Task description: Only the number should be given: how many lines below contain "meanings".

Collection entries
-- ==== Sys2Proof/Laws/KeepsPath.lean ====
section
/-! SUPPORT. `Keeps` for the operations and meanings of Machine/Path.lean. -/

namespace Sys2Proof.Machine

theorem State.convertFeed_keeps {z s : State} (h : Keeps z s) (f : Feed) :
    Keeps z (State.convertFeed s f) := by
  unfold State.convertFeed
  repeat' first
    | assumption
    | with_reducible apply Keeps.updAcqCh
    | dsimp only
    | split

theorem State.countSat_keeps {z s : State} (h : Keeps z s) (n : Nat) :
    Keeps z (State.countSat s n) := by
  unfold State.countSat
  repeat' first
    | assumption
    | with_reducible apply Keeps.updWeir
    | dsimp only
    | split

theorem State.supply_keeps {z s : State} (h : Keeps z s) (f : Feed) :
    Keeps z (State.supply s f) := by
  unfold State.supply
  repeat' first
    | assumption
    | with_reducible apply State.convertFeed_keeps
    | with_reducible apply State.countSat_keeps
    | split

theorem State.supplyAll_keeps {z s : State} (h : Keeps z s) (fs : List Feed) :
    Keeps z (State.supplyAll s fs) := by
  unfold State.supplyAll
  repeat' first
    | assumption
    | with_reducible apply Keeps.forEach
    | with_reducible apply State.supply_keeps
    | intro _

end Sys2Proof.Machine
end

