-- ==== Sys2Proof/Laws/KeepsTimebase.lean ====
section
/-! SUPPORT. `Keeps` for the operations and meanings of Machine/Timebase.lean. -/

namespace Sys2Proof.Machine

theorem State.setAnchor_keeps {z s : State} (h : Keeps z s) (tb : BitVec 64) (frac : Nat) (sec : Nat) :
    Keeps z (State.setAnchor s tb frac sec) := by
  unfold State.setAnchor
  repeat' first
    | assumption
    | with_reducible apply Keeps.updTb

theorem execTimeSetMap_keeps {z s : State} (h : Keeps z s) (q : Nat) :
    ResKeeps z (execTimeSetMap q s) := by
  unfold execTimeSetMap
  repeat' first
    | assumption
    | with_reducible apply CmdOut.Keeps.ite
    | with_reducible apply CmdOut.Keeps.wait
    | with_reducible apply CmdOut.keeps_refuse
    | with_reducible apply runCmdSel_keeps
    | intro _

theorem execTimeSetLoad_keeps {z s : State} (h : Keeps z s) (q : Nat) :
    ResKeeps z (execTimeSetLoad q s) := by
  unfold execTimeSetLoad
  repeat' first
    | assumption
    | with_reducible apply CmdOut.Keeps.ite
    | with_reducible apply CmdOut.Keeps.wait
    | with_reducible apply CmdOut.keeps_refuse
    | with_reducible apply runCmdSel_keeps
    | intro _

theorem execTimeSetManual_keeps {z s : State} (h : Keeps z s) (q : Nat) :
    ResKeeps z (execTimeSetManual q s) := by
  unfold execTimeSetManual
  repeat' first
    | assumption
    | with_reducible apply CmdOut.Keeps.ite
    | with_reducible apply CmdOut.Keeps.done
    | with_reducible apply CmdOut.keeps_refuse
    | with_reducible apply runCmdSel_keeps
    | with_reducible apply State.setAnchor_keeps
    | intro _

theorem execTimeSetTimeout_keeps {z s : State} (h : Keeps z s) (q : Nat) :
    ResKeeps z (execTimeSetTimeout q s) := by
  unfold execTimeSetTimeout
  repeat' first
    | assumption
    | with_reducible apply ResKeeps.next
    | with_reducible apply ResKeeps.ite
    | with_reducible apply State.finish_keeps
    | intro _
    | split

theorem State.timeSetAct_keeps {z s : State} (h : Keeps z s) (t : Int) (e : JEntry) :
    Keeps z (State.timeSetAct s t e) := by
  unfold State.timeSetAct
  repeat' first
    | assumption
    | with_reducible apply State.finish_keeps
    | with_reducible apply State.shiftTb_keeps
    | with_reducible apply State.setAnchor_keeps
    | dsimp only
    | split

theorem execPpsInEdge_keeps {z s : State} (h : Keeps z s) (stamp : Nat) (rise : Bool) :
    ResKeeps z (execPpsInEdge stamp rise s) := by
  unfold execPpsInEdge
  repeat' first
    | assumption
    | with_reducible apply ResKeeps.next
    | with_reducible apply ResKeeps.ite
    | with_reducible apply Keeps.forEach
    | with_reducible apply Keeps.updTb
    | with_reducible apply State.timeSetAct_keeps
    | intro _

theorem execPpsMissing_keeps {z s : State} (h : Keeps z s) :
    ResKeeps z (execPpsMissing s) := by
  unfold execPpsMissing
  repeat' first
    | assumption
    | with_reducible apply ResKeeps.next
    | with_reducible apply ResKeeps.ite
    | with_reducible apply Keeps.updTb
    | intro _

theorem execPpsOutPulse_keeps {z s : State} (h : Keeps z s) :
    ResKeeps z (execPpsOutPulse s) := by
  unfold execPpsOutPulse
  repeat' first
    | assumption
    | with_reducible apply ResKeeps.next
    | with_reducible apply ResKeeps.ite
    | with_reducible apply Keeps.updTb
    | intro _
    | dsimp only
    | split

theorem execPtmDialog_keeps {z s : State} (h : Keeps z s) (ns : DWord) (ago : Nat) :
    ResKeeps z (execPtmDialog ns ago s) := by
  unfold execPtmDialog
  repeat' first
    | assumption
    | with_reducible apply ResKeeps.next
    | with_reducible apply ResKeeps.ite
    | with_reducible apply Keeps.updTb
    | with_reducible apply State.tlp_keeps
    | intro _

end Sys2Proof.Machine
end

Response to this task: 2